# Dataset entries
——

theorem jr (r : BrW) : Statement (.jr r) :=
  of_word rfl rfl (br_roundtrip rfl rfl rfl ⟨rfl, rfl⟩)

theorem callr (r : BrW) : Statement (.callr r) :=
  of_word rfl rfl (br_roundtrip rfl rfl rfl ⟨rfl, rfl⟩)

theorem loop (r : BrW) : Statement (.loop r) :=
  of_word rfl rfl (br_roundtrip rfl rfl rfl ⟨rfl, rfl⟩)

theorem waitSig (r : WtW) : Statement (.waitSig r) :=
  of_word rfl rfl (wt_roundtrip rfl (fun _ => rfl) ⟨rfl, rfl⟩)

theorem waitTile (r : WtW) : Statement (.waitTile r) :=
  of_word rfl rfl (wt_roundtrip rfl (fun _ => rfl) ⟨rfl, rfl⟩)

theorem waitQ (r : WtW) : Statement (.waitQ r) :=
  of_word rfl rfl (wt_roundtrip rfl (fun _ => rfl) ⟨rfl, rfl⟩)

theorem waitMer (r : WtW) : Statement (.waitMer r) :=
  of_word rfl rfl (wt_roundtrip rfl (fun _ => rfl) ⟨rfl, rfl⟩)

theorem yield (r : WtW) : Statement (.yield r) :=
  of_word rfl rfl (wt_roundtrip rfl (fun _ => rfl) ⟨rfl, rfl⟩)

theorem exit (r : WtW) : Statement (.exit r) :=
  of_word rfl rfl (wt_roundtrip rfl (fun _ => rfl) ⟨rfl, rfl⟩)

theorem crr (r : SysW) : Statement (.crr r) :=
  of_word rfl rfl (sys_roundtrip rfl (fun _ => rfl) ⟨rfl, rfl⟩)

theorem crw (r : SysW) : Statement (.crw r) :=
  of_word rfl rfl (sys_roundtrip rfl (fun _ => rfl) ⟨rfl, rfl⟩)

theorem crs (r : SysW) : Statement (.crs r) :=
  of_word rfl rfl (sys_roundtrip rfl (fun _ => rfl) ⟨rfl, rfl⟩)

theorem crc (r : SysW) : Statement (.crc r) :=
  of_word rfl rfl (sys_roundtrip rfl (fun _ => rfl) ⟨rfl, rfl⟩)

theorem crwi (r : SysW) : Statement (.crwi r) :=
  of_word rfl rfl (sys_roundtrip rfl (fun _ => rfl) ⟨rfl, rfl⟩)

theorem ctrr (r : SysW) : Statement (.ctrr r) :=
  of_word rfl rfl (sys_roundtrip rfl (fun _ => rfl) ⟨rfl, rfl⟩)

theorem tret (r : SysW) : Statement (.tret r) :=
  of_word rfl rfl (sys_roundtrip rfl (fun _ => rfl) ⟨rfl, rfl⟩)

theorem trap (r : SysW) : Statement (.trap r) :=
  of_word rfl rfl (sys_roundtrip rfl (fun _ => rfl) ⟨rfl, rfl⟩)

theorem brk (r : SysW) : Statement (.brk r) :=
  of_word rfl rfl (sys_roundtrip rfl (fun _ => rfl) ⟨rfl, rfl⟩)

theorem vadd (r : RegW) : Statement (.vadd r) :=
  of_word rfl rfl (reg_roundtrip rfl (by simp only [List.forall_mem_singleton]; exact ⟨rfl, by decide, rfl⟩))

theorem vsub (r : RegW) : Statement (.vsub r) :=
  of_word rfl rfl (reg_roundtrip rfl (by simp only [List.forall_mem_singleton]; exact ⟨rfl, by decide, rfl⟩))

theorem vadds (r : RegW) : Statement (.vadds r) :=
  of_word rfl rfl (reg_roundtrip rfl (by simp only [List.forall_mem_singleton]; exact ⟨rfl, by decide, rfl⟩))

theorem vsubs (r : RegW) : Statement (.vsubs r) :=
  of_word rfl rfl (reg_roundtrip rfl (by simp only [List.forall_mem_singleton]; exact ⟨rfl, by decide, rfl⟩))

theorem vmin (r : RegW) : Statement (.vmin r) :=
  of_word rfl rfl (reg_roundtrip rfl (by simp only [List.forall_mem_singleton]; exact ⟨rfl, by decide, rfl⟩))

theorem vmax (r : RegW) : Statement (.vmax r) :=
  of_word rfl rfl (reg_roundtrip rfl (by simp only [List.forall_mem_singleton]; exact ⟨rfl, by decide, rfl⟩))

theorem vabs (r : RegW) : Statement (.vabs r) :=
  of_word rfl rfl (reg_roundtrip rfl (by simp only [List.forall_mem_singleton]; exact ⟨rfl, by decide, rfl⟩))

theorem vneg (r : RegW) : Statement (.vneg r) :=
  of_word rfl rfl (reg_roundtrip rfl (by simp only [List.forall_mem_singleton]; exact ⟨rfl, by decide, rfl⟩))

——

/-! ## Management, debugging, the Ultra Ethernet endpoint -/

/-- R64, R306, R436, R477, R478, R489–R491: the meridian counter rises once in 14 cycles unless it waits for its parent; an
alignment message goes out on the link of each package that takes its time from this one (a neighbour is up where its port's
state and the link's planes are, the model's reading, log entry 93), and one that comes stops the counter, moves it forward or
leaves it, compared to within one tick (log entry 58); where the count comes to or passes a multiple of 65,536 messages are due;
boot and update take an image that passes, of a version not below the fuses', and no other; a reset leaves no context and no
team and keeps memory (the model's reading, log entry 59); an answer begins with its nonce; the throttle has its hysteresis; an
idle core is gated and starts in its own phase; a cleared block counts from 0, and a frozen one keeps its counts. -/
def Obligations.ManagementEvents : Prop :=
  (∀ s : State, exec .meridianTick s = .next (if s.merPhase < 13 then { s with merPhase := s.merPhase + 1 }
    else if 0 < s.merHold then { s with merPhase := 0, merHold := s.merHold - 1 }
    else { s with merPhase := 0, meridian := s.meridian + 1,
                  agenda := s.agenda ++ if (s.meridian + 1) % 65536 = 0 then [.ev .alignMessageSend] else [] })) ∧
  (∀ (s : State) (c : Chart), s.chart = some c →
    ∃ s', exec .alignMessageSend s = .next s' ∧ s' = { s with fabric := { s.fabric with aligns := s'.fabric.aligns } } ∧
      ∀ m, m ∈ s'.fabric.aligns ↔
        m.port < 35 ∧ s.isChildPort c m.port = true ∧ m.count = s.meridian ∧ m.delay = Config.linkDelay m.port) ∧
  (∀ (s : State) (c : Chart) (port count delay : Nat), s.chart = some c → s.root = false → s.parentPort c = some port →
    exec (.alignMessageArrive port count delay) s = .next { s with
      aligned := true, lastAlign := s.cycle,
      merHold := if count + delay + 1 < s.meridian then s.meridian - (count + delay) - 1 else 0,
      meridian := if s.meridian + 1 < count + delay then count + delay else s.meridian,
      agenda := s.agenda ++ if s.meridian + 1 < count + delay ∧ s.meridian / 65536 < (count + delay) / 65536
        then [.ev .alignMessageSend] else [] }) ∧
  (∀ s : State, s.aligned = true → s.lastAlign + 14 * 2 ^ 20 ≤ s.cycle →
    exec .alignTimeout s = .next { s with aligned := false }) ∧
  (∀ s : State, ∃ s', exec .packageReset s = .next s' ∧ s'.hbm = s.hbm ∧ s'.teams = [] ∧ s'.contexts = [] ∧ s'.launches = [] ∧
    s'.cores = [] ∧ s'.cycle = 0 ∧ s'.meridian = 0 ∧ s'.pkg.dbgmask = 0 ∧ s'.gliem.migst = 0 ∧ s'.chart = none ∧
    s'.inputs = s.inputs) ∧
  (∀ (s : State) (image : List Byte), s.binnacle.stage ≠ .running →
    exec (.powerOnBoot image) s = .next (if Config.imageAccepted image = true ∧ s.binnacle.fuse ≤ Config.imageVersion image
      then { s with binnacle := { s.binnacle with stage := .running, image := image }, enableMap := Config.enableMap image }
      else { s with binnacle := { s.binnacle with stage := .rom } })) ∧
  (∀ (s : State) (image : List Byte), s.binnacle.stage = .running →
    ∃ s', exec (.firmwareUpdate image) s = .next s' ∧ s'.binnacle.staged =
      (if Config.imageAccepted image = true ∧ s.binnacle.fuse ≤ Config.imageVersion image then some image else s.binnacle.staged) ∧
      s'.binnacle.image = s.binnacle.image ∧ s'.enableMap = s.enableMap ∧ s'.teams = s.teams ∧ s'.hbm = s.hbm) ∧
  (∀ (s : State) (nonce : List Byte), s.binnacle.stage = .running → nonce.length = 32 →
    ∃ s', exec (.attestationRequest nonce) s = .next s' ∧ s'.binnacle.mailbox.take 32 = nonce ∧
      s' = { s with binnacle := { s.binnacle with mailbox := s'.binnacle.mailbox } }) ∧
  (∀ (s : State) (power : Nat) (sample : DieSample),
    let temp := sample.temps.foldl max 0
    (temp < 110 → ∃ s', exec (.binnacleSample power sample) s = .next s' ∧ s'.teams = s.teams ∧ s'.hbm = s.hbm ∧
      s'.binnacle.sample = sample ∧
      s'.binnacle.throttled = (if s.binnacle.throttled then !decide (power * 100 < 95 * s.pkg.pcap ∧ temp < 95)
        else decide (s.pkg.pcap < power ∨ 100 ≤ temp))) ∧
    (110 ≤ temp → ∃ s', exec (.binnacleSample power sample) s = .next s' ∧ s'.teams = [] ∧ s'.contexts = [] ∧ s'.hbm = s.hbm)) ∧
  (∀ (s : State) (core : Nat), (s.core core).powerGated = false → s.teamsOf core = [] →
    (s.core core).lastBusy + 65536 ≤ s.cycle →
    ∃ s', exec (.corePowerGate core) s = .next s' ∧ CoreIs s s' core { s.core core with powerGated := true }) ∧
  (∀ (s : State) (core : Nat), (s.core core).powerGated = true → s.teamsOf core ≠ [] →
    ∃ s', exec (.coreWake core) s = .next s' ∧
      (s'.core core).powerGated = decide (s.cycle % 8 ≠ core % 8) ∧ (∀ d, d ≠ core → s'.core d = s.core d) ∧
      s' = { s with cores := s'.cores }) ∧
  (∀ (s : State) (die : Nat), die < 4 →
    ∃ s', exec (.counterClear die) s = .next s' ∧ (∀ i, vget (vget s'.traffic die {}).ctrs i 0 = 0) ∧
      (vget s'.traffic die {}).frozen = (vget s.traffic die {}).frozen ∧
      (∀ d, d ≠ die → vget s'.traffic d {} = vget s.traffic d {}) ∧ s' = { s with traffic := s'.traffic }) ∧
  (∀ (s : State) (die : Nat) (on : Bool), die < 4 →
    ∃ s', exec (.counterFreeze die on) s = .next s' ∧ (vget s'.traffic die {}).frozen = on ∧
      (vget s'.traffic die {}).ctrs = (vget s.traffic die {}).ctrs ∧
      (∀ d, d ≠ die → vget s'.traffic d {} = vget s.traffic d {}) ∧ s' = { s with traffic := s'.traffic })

——

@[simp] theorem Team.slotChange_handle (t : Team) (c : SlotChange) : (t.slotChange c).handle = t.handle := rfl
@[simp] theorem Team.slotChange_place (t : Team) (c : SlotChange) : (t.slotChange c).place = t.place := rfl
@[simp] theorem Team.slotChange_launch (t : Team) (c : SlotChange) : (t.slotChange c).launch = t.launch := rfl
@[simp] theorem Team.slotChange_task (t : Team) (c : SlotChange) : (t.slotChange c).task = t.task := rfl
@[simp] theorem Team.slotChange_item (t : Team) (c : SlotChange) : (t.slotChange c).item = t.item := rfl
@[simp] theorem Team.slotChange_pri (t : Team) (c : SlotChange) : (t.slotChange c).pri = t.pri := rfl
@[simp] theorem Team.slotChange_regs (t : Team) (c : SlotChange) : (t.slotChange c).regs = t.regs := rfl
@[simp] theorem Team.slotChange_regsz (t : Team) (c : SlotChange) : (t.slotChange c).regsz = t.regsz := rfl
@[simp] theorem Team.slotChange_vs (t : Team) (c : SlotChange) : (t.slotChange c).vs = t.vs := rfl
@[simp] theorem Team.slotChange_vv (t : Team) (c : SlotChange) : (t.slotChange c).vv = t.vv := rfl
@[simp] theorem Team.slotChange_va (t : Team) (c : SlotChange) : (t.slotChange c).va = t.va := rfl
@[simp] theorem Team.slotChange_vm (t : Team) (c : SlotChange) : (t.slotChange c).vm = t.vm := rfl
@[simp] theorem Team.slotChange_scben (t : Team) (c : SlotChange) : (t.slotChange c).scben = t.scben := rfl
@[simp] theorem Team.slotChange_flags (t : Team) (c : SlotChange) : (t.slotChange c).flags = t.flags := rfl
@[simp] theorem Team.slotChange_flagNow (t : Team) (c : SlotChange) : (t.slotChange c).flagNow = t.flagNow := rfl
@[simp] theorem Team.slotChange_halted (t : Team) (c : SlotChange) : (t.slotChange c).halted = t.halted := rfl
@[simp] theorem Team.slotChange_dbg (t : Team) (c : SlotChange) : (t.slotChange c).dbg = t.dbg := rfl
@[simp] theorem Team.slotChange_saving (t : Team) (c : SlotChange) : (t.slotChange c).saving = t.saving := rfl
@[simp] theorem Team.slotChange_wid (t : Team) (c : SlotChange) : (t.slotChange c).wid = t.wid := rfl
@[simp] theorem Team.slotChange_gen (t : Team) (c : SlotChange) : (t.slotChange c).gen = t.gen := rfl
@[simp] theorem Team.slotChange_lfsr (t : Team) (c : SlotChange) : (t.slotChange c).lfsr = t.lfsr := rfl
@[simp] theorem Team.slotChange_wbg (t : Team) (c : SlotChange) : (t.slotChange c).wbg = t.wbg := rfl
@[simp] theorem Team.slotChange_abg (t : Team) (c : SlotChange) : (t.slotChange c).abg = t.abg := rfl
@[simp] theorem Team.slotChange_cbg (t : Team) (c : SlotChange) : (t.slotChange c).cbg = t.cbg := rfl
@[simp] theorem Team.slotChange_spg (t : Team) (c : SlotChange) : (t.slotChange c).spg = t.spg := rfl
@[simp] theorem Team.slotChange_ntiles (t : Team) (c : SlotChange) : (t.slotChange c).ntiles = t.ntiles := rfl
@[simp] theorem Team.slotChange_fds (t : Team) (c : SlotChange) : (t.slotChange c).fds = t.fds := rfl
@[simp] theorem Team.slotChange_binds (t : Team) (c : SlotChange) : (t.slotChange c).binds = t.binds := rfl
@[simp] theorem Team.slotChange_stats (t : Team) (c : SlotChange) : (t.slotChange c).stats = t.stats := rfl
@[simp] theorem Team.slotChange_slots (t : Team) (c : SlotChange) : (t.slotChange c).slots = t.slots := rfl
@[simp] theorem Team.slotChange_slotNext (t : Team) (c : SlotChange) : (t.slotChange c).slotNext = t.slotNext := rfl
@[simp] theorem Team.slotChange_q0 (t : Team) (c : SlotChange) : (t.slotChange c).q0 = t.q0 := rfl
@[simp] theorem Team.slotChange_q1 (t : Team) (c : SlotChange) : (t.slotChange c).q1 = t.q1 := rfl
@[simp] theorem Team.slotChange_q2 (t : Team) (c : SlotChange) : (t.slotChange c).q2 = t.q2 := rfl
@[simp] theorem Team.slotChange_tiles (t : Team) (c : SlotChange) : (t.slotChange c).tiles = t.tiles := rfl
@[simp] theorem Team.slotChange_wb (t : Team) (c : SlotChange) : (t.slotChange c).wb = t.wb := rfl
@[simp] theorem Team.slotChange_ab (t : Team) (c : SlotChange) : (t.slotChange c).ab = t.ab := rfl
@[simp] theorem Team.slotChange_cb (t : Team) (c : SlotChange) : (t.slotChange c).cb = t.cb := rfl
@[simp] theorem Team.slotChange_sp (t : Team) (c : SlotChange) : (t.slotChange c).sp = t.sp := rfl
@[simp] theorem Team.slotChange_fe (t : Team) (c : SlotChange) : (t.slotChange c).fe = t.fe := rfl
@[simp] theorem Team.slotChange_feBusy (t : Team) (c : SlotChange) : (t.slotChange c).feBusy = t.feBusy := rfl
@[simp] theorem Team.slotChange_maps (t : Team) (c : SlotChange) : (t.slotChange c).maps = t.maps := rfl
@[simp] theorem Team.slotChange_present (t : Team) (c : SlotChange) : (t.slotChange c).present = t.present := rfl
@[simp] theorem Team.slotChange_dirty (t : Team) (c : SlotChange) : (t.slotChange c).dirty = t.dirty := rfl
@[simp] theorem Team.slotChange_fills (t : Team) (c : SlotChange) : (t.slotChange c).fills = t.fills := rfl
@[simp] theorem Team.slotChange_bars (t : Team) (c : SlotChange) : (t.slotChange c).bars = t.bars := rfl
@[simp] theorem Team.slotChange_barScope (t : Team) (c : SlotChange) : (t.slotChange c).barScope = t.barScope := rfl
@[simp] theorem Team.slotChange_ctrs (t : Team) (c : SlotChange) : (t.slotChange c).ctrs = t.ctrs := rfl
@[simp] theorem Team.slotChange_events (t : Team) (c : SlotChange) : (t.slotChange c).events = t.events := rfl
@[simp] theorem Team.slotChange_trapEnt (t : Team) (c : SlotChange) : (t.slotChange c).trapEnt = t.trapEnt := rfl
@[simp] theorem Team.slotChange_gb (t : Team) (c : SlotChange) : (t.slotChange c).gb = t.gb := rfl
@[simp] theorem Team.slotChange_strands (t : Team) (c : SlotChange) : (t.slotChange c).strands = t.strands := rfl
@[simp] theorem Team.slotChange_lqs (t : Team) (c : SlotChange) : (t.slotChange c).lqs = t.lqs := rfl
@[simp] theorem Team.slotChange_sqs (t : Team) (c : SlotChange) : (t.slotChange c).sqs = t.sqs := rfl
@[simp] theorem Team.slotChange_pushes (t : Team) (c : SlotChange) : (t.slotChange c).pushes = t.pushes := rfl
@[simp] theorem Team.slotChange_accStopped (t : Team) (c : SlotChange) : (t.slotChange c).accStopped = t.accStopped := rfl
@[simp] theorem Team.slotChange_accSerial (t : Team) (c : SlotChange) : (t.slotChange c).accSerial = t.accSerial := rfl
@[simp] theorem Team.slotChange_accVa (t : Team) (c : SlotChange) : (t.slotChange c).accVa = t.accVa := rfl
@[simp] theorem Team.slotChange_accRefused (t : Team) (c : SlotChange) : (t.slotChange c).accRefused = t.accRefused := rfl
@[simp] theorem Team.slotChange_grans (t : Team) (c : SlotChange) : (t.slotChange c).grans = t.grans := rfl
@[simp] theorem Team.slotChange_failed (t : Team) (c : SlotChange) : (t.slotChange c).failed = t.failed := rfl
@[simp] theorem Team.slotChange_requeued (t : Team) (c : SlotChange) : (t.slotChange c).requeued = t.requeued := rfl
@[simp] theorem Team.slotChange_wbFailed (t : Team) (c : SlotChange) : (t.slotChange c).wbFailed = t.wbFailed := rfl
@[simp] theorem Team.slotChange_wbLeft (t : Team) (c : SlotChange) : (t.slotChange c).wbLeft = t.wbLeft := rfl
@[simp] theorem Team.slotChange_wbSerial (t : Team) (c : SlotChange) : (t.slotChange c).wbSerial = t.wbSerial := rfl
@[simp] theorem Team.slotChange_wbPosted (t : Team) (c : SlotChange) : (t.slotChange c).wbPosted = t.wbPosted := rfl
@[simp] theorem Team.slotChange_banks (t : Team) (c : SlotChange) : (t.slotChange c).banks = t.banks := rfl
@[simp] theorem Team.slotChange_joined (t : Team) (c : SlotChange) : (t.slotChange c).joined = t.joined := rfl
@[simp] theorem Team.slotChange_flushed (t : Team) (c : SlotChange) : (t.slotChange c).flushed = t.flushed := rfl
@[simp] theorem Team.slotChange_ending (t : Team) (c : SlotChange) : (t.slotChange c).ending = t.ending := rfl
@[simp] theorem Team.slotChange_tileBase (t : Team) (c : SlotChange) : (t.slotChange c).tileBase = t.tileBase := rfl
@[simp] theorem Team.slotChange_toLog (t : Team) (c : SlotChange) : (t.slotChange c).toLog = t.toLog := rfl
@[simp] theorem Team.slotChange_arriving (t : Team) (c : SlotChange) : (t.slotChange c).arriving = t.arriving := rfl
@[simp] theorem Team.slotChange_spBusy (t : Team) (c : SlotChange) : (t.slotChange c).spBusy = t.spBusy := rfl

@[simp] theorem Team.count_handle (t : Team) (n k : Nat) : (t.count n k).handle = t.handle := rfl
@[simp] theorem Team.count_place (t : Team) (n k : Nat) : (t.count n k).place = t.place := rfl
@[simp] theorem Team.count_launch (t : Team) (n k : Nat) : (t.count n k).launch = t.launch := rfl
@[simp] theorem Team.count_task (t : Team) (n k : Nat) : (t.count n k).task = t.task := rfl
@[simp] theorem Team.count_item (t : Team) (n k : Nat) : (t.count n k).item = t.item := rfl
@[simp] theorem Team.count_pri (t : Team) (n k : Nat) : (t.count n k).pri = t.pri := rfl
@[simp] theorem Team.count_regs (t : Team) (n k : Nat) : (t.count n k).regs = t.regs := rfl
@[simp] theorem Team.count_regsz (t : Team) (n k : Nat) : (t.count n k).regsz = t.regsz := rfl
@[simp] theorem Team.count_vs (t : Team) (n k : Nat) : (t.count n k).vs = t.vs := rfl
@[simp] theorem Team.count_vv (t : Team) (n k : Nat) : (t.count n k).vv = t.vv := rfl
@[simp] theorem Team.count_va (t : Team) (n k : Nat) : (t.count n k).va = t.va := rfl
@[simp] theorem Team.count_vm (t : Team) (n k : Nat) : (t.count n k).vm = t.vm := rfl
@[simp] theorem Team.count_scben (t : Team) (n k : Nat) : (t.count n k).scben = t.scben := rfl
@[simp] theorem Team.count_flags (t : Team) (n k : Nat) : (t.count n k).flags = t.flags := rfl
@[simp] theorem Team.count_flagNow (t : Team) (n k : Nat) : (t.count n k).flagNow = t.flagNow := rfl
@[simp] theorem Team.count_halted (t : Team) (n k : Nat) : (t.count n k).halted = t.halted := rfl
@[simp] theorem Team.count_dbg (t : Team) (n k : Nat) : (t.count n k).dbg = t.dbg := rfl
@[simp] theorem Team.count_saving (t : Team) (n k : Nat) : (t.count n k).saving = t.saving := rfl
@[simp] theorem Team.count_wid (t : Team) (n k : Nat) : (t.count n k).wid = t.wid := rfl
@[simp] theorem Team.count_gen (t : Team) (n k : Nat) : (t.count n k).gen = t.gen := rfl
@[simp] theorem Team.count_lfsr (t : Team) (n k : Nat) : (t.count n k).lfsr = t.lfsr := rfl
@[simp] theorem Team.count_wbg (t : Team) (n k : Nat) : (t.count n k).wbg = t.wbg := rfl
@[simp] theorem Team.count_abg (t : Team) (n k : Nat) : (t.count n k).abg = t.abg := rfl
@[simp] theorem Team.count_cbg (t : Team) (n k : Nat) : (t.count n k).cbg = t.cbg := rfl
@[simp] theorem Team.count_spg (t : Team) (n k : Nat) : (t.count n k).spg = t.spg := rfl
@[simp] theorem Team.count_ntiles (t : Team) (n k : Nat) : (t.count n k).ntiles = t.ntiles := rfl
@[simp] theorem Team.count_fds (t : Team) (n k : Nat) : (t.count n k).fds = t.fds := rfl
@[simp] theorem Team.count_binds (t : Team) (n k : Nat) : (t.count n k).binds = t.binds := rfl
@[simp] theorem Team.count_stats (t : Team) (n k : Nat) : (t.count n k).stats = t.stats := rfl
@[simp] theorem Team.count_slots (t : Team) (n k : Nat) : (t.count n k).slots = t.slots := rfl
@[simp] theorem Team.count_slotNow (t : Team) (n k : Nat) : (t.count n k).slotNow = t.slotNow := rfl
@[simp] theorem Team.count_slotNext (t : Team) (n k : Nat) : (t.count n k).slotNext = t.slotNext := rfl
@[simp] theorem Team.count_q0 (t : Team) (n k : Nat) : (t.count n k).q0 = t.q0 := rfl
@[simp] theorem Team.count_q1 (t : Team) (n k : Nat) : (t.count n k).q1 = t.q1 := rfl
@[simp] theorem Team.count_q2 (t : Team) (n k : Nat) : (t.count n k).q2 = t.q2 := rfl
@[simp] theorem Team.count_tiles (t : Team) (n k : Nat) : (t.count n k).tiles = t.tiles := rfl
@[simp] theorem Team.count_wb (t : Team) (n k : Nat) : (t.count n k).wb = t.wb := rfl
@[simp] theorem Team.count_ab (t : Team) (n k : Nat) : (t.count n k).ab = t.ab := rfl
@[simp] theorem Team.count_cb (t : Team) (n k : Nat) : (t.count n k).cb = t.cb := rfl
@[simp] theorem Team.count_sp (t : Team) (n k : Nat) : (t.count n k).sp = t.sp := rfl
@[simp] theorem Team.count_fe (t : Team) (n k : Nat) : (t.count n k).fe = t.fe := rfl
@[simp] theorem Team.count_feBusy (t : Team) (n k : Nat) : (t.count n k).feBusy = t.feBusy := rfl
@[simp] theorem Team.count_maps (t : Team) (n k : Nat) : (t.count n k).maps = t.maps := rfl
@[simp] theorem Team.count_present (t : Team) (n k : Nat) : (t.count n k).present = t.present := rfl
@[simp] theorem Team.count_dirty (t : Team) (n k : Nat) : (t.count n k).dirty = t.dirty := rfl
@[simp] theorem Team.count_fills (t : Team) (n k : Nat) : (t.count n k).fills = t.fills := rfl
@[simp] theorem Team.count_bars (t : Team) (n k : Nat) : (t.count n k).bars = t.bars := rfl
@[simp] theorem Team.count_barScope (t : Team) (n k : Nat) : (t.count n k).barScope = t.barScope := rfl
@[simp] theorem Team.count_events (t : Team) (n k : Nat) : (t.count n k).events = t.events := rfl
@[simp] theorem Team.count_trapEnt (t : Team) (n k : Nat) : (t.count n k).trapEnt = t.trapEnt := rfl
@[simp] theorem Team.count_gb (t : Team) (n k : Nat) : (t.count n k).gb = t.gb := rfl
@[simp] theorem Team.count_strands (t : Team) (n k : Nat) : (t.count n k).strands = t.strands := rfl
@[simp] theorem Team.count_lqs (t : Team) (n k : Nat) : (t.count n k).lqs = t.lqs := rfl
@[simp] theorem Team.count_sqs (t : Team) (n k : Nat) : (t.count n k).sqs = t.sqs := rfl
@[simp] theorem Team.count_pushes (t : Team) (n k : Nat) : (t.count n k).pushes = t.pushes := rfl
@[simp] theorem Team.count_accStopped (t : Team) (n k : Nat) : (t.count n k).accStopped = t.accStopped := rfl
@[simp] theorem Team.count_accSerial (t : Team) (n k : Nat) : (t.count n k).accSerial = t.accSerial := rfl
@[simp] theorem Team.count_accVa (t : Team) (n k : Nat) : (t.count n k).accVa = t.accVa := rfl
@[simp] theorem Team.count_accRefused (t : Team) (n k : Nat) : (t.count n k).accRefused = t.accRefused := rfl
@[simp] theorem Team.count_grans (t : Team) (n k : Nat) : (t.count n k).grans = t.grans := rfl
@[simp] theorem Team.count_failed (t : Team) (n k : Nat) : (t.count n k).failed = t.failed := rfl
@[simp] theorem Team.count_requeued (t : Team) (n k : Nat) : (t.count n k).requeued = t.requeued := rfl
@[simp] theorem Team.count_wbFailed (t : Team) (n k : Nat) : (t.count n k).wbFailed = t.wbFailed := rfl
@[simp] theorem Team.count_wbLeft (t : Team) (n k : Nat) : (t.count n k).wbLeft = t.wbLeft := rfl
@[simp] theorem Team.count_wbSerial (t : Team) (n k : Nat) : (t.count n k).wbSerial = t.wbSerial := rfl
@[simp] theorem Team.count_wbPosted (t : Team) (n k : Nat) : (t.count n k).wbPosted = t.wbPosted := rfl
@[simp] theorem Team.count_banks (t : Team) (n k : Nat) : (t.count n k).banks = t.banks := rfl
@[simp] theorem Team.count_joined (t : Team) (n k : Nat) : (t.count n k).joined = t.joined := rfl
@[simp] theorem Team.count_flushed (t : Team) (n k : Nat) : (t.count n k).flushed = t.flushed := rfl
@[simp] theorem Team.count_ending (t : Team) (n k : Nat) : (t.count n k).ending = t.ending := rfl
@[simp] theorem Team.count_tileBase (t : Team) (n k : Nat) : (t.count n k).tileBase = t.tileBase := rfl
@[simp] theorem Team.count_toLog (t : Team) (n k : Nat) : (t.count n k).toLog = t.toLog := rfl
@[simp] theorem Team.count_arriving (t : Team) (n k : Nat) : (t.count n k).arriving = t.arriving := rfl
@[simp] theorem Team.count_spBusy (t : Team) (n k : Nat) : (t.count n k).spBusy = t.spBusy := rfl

——

# Task instructions
Restate word for word the entries above, starting at the line with "k).accSerial = t.accSerial := rfl" and ending at the line with "k).tileBase = t.tileBase := rfl", inclusive, and no others.

# Solution for this problem
@[simp] theorem Team.count_accSerial (t : Team) (n k : Nat) : (t.count n k).accSerial = t.accSerial := rfl
@[simp] theorem Team.count_accVa (t : Team) (n k : Nat) : (t.count n k).accVa = t.accVa := rfl
@[simp] theorem Team.count_accRefused (t : Team) (n k : Nat) : (t.count n k).accRefused = t.accRefused := rfl
@[simp] theorem Team.count_grans (t : Team) (n k : Nat) : (t.count n k).grans = t.grans := rfl
@[simp] theorem Team.count_failed (t : Team) (n k : Nat) : (t.count n k).failed = t.failed := rfl
@[simp] theorem Team.count_requeued (t : Team) (n k : Nat) : (t.count n k).requeued = t.requeued := rfl
@[simp] theorem Team.count_wbFailed (t : Team) (n k : Nat) : (t.count n k).wbFailed = t.wbFailed := rfl
@[simp] theorem Team.count_wbLeft (t : Team) (n k : Nat) : (t.count n k).wbLeft = t.wbLeft := rfl
@[simp] theorem Team.count_wbSerial (t : Team) (n k : Nat) : (t.count n k).wbSerial = t.wbSerial := rfl
@[simp] theorem Team.count_wbPosted (t : Team) (n k : Nat) : (t.count n k).wbPosted = t.wbPosted := rfl
@[simp] theorem Team.count_banks (t : Team) (n k : Nat) : (t.count n k).banks = t.banks := rfl
@[simp] theorem Team.count_joined (t : Team) (n k : Nat) : (t.count n k).joined = t.joined := rfl
@[simp] theorem Team.count_flushed (t : Team) (n k : Nat) : (t.count n k).flushed = t.flushed := rfl
@[simp] theorem Team.count_ending (t : Team) (n k : Nat) : (t.count n k).ending = t.ending := rfl
@[simp] theorem Team.count_tileBase (t : Team) (n k : Nat) : (t.count n k).tileBase = t.tileBase := rfl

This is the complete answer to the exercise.